» **Available records**:
def mcOn : State := { (setFld State.reset MC_STATUS MC_STATUS_STATE 1) with mc := { State.reset.mc with pwrGood := true } }
def mcRec : State := { (setFld State.reset MC_STATUS MC_STATUS_STATE 2) with mc := { State.reset.mc with pwrGood := true } }
def mcOwn : State := setFld (setFld (rset mcOn HOSTIF_OWNER (packW [(2, 0), (1, 2)])) (HOSTIF_PORT_STATUS 0)
  HOSTIF_PORT_STATUS_CFG_READY 1) (HOSTIF_PORT_STATUS 1) HOSTIF_PORT_STATUS_CFG_READY 1
def zeros (n : Nat) : List Byte := List.replicate n 0
def req2 (a b : Nat) : List Byte := leBytes 4 a ++ leBytes 4 b
def mcBusy : State := { mcOn with mc := { mcOn.mc with ccSwitch := true } }
def mcDram : State := { (setFld (setFld mcOn LMC_STATUS LMC_STATUS_INIT_DONE 1) LOAD_STAGE LOAD_STAGE_SIZE 1) with mem := { mcOn.mem with dram := [(5, 7)] } }
def mcLock : State := setFld mcDram LOAD_STATUS LOAD_STATUS_STATE 1
def mcBox : State := setFld (setFld (setFld mcOn (MBX_CFG 5) MBX_CFG_RECEIVER 8) (MBX_CFG 6) MBX_CFG_RECEIVER 8) (MBX_CFG 0)
  MBX_CFG_RECEIVER 8
def mcBoxP : State := setFld (setFld (setFld (rset mcBox (mbxBodyWord 5 0) 0x1122334455667788) (MBX_HDR 5) MBX_HDR_STATE 2)
  (MBX_HDR 5) MBX_HDR_SRC 4) (MBX_HDR 5) MBX_HDR_LEN 3
def mcBoxC : State := setFld mcBox (MBX_HDR 5) MBX_HDR_STATE 3
def mcSvn : State := setFld (setFld mcOn MC_FW MC_FW_SVN 4) CC_FW MC_FW_SVN 64
def mcPlot : State := { setFld mcOn (PLOT_CFG 3) PLOT_CFG_VALID 1 with mc := { mcOn.mc with held := false } }
/-- The premises of `Obligations.ManagementCommands` can be met. -/
theorem witness_ManagementCommands :
    (((mcRuns mcRec = false) ∧ (0 ≠ 0 ∨ 0x40 ∉ [0x01, 0x10, 0x20]))) ∧
    (((mcRuns mcOwn = true) ∧ (1 < 3))) ∧
    (((mcRuns mcOwn = true) ∧ (2 < 3)) ∧ (MgmtMay mcOwn 2 0x01) ∧ (([] : List Byte) = [])) ∧
    ((mcRuns mcOn = true) ∧ (MgmtMay mcOn 0 0x02) ∧ ((req2 864 0).length = 8)) ∧
    ((mcRuns mcOn = true) ∧ (MgmtMay mcOn 0 0x03) ∧ (((zeros 32 ++ leBytes 16 (2 ^ 95 + 9)).length = 48) ∧
      (maskOk 0 (fieldAt (zeros 32 ++ leBytes 16 (2 ^ 95 + 9)) 32 16) = true) ∧
      (flag mcOn MC_STATUS MC_STATUS_ID_KEY = false))) ∧
    (((mcRuns mcDram = true) ∧ (0 = 0) ∧ ((leBytes 8 (2 ^ 30) ++ [9]).length ≤ 1016) ∧
      (8 ≤ (leBytes 8 (2 ^ 30) ++ [9]).length) ∧ ((2 ^ 30) = fieldAt (leBytes 8 (2 ^ 30) ++ [9]) 0 8) ∧
      (([9] : List Byte) = (leBytes 8 (2 ^ 30) ++ [9]).drop 8) ∧ (stageBytes mcDram < (2 ^ 30) + ([9] : List Byte).length))) ∧
    (((mcRuns mcLock = true) ∧ (0 = 0) ∧ ((leBytes 8 (2 ^ 30 - 1) ++ [9]).length ≤ 1016) ∧
      (8 ≤ (leBytes 8 (2 ^ 30 - 1) ++ [9]).length) ∧ ((2 ^ 30 - 1) = fieldAt (leBytes 8 (2 ^ 30 - 1) ++ [9]) 0 8) ∧
      (([9] : List Byte) = (leBytes 8 (2 ^ 30 - 1) ++ [9]).drop 8) ∧
      ((2 ^ 30 - 1) + ([9] : List Byte).length ≤ stageBytes mcLock) ∧
      (stageLocked mcLock (stageBase mcLock + (2 ^ 30 - 1)) = true))) ∧
    (((mcRuns mcDram = true) ∧ (0 = 0) ∧ ((leBytes 8 (2 ^ 30 - 1) ++ [9]).length ≤ 1016) ∧
      (8 ≤ (leBytes 8 (2 ^ 30 - 1) ++ [9]).length) ∧ ((2 ^ 30 - 1) = fieldAt (leBytes 8 (2 ^ 30 - 1) ++ [9]) 0 8) ∧
      (([9] : List Byte) = (leBytes 8 (2 ^ 30 - 1) ++ [9]).drop 8) ∧
      ((2 ^ 30 - 1) + ([9] : List Byte).length ≤ stageBytes mcDram) ∧
      (stageLocked mcDram (stageBase mcDram + (2 ^ 30 - 1)) = false) ∧
      (flag mcDram LMC_STATUS LMC_STATUS_INIT_DONE = true))) ∧
    (((mcRuns mcOn = true) ∧ (0 = 0) ∧ ((leBytes 4 0 ++ leBytes 8 77).length = 12))) ∧
    (((mcRuns mcBox = true) ∧ (0 = 0) ∧ (mbxBodyOk (req2 5 1 ++ leBytes 4 31 ++ [1, 2, 3, 4, 5, 6, 7, 8, 9]) = true) ∧
      (5 = fieldAt (req2 5 1 ++ leBytes 4 31 ++ [1, 2, 3, 4, 5, 6, 7, 8, 9]) 0 4) ∧
      (fieldAt (req2 5 1 ++ leBytes 4 31 ++ [1, 2, 3, 4, 5, 6, 7, 8, 9]) 4 4 = 1) ∧ (mbxState mcBox 5 = 0))) ∧
    (((mcRuns mcBoxP = true) ∧ (0 = 0) ∧ (mbxBodyOk (req2 5 1 ++ leBytes 4 31 ++ [1, 2, 3, 4, 5, 6, 7, 8, 9]) = true) ∧
      (5 = fieldAt (req2 5 1 ++ leBytes 4 31 ++ [1, 2, 3, 4, 5, 6, 7, 8, 9]) 0 4) ∧
      (fieldAt (req2 5 1 ++ leBytes 4 31 ++ [1, 2, 3, 4, 5, 6, 7, 8, 9]) 4 4 = 1) ∧ (mbxState mcBoxP 5 ≠ 0))) ∧
    (((mcRuns mcBoxP = true) ∧ (0 = 0) ∧ (mbxBodyOk (req2 5 2) = true) ∧ (5 = fieldAt (req2 5 2) 0 4) ∧
      (fieldAt (req2 5 2) 4 4 = 2) ∧ (isReceiver mcBoxP 5 .sideBand = true) ∧ (mbxState mcBoxP 5 = 2))) ∧
    (((mcRuns mcOn = true) ∧ (0 = 0) ∧ (mbxBodyOk (req2 5 2) = true) ∧ (5 = fieldAt (req2 5 2) 0 4) ∧
      (fieldAt (req2 5 2) 4 4 = 2) ∧ (isReceiver mcOn 5 .sideBand = false))) ∧
    (((mcRuns mcBoxC = true) ∧ (0 = 0) ∧ (mbxBodyOk (req2 5 3) = true) ∧ (5 = fieldAt (req2 5 3) 0 4) ∧
      (fieldAt (req2 5 3) 4 4 = 3) ∧ (isReceiver mcBoxC 5 .sideBand = true) ∧ (mbxState mcBoxC 5 = 3))) ∧
    (((mcRuns mcBoxP = true) ∧ (0 = 0) ∧ (mbxBodyOk (req2 5 4) = true) ∧ (5 = fieldAt (req2 5 4) 0 4) ∧
      (fieldAt (req2 5 4) 4 4 = 4) ∧ (mbxState mcBoxP 5 = 2) ∧ (mbxSrc mcBoxP 5 = 4))) ∧
    (((mcRuns mcBox = true) ∧ (0 = 0) ∧ (mbxBodyOk (req2 5 2) = true) ∧ (5 = fieldAt (req2 5 2) 0 4) ∧
      (2 ≤ fieldAt (req2 5 2) 4 4) ∧ (mbxState mcBox 5 = 0) ∧ (isReceiver mcBox 5 .sideBand = true))) ∧
    (((mcRuns mcBox = true) ∧ (0 = 0) ∧ ((leBytes 8 8).length = 8) ∧ (fieldAt (leBytes 8 8) 0 8 % 8 = 0) ∧
      (fieldAt (leBytes 8 8) 0 8 < 2 ^ 28))) ∧
    (((mcRuns mcDram = true) ∧ (mcDram.mc.ccSwitch = false)) ∧ (MgmtMay mcDram 0 0x20) ∧
      (((leBytes 4 0 ++ leBytes 8 (2 ^ 30) ++ leBytes 8 384).length = 20) ∧
      (0 = fieldAt (leBytes 4 0 ++ leBytes 8 (2 ^ 30) ++ leBytes 8 384) 0 4) ∧ (0 ≤ 1) ∧
      ((2 ^ 30) = fieldAt (leBytes 4 0 ++ leBytes 8 (2 ^ 30) ++ leBytes 8 384) 4 8) ∧
      (384 = fieldAt (leBytes 4 0 ++ leBytes 8 (2 ^ 30) ++ leBytes 8 384) 12 8) ∧ (1 = 1 - runningCopy mcDram 0) ∧
      ((dramRead mcDram (2 ^ 30) 384) = dramRead mcDram (stageBase mcDram + (2 ^ 30)) 384) ∧
      (stageBytes mcDram < (2 ^ 30) + 384 ∨ copySize 0 - 4096 < 384 ∨ 384 < 384))) ∧
    (((mcRuns ({ mcDram with mc := { mcDram.mc with mcCtr := 3 } }) = true) ∧
      (({ mcDram with mc := { mcDram.mc with mcCtr := 3 } }).mc.ccSwitch = false)) ∧
      (MgmtMay ({ mcDram with mc := { mcDram.mc with mcCtr := 3 } }) 0 0x20) ∧
      (((leBytes 4 0 ++ leBytes 8 0 ++ leBytes 8 384).length = 20) ∧
      (0 = fieldAt (leBytes 4 0 ++ leBytes 8 0 ++ leBytes 8 384) 0 4) ∧ (0 ≤ 1) ∧
      (0 = fieldAt (leBytes 4 0 ++ leBytes 8 0 ++ leBytes 8 384) 4 8) ∧
      (384 = fieldAt (leBytes 4 0 ++ leBytes 8 0 ++ leBytes 8 384) 12 8) ∧
      (1 = 1 - runningCopy ({ mcDram with mc := { mcDram.mc with mcCtr := 3 } }) 0) ∧
      ((dramRead mcDram (stageBase mcDram) 384) = dramRead ({ mcDram with mc := { mcDram.mc with mcCtr := 3 } }) (stageBase
      ({ mcDram with mc := { mcDram.mc with mcCtr := 3 } }) + 0) 384) ∧
      (0 + 384 ≤ stageBytes ({ mcDram with mc := { mcDram.mc with mcCtr := 3 } })) ∧ (384 ≤ copySize 0 - 4096) ∧ (384 ≤ 384) ∧
      (fieldAt (dramRead mcDram (stageBase mcDram) 384) 16 1 < svnFloor
      ({ mcDram with mc := { mcDram.mc with mcCtr := 3 } }) 0))) ∧
    (((mcRuns mcSvn = true) ∧ (mcSvn.mc.ccSwitch = false)) ∧ (MgmtMay mcSvn 0 0x21) ∧ (((leBytes 4 1).length = 4) ∧
      (1 = fieldAt (leBytes 4 1) 0 4) ∧ (1 ≤ 1) ∧ (64 = fld mcSvn (if 1 = 0 then MC_FW else CC_FW) MC_FW_SVN) ∧ (63 < 64))) ∧
    (((mcRuns ({ mcSvn with mc := { mcSvn.mc with mcCtr := 4 } }) = true) ∧
      (({ mcSvn with mc := { mcSvn.mc with mcCtr := 4 } }).mc.ccSwitch = false)) ∧
      (MgmtMay ({ mcSvn with mc := { mcSvn.mc with mcCtr := 4 } }) 0 0x21) ∧ (((leBytes 4 0).length = 4) ∧
      (0 = fieldAt (leBytes 4 0) 0 4) ∧ (0 ≤ 1) ∧
      (4 = fld ({ mcSvn with mc := { mcSvn.mc with mcCtr := 4 } }) (if 0 = 0 then MC_FW else CC_FW) MC_FW_SVN) ∧ (4 ≤ 63) ∧
      (4 ≤ svnFloor ({ mcSvn with mc := { mcSvn.mc with mcCtr := 4 } }) 0))) ∧
    (((mcRuns mcPlot = true) ∧ (mcPlot.mc.ccSwitch = false)) ∧ (MgmtMay mcPlot 0 0x22) ∧ ((([] : List Byte) = []) ∧
      (mcPlot.mc.held = false) ∧ (anyPlot mcPlot = true))) ∧
    (((mcRuns mcPlot = true) ∧ (mcPlot.mc.ccSwitch = false)) ∧ (MgmtMay mcPlot 0 0x30) ∧ (([] : List Byte) = [])) ∧
    (((mcRuns mcOn = true) ∧ (mcOn.mc.ccSwitch = false)) ∧ (MgmtMay mcOn 0 0x40) ∧
      ((zeros 384).length = 384)) := ⟨by decide +kernel,
    by decide +kernel,
    ⟨by decide +kernel, by unfold MgmtMay; decide +kernel, by decide +kernel⟩,
    ⟨by decide +kernel, by unfold MgmtMay; decide +kernel, by decide +kernel⟩,
    ⟨by decide +kernel, by unfold MgmtMay; decide +kernel, by decide +kernel⟩,
    by decide +kernel,
    by decide +kernel,
    by decide +kernel,
    by decide +kernel,
    by decide +kernel,
    by decide +kernel,
    by decide +kernel,
    by decide +kernel,
    by decide +kernel,
    by decide +kernel,
    by decide +kernel,
    by decide +kernel,
    ⟨by decide +kernel, by unfold MgmtMay; decide +kernel, by decide +kernel⟩,
    ⟨by decide +kernel, by unfold MgmtMay; decide +kernel, by decide +kernel⟩,
    ⟨by decide +kernel, by unfold MgmtMay; decide +kernel, by decide +kernel⟩,
    ⟨by decide +kernel, by unfold MgmtMay; decide +kernel, by decide +kernel⟩,
    ⟨by decide +kernel, by unfold MgmtMay; decide +kernel, by decide +kernel⟩,
    ⟨by decide +kernel, by unfold MgmtMay; decide +kernel, by decide +kernel⟩,
    ⟨by decide +kernel, by unfold MgmtMay; decide +kernel, by decide +kernel⟩⟩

» **Work item**: In restating the data, begin at its first line, reproduce each line word for word, and conclude with the line that contains "def mcBox : State".

» **Reply to the exercise**:
def mcOn : State := { (setFld State.reset MC_STATUS MC_STATUS_STATE 1) with mc := { State.reset.mc with pwrGood := true } }
def mcRec : State := { (setFld State.reset MC_STATUS MC_STATUS_STATE 2) with mc := { State.reset.mc with pwrGood := true } }
def mcOwn : State := setFld (setFld (rset mcOn HOSTIF_OWNER (packW [(2, 0), (1, 2)])) (HOSTIF_PORT_STATUS 0)
  HOSTIF_PORT_STATUS_CFG_READY 1) (HOSTIF_PORT_STATUS 1) HOSTIF_PORT_STATUS_CFG_READY 1
def zeros (n : Nat) : List Byte := List.replicate n 0
def req2 (a b : Nat) : List Byte := leBytes 4 a ++ leBytes 4 b
def mcBusy : State := { mcOn with mc := { mcOn.mc with ccSwitch := true } }
def mcDram : State := { (setFld (setFld mcOn LMC_STATUS LMC_STATUS_INIT_DONE 1) LOAD_STAGE LOAD_STAGE_SIZE 1) with mem := { mcOn.mem with dram := [(5, 7)] } }
def mcLock : State := setFld mcDram LOAD_STATUS LOAD_STATUS_STATE 1
def mcBox : State := setFld (setFld (setFld mcOn (MBX_CFG 5) MBX_CFG_RECEIVER 8) (MBX_CFG 6) MBX_CFG_RECEIVER 8) (MBX_CFG 0)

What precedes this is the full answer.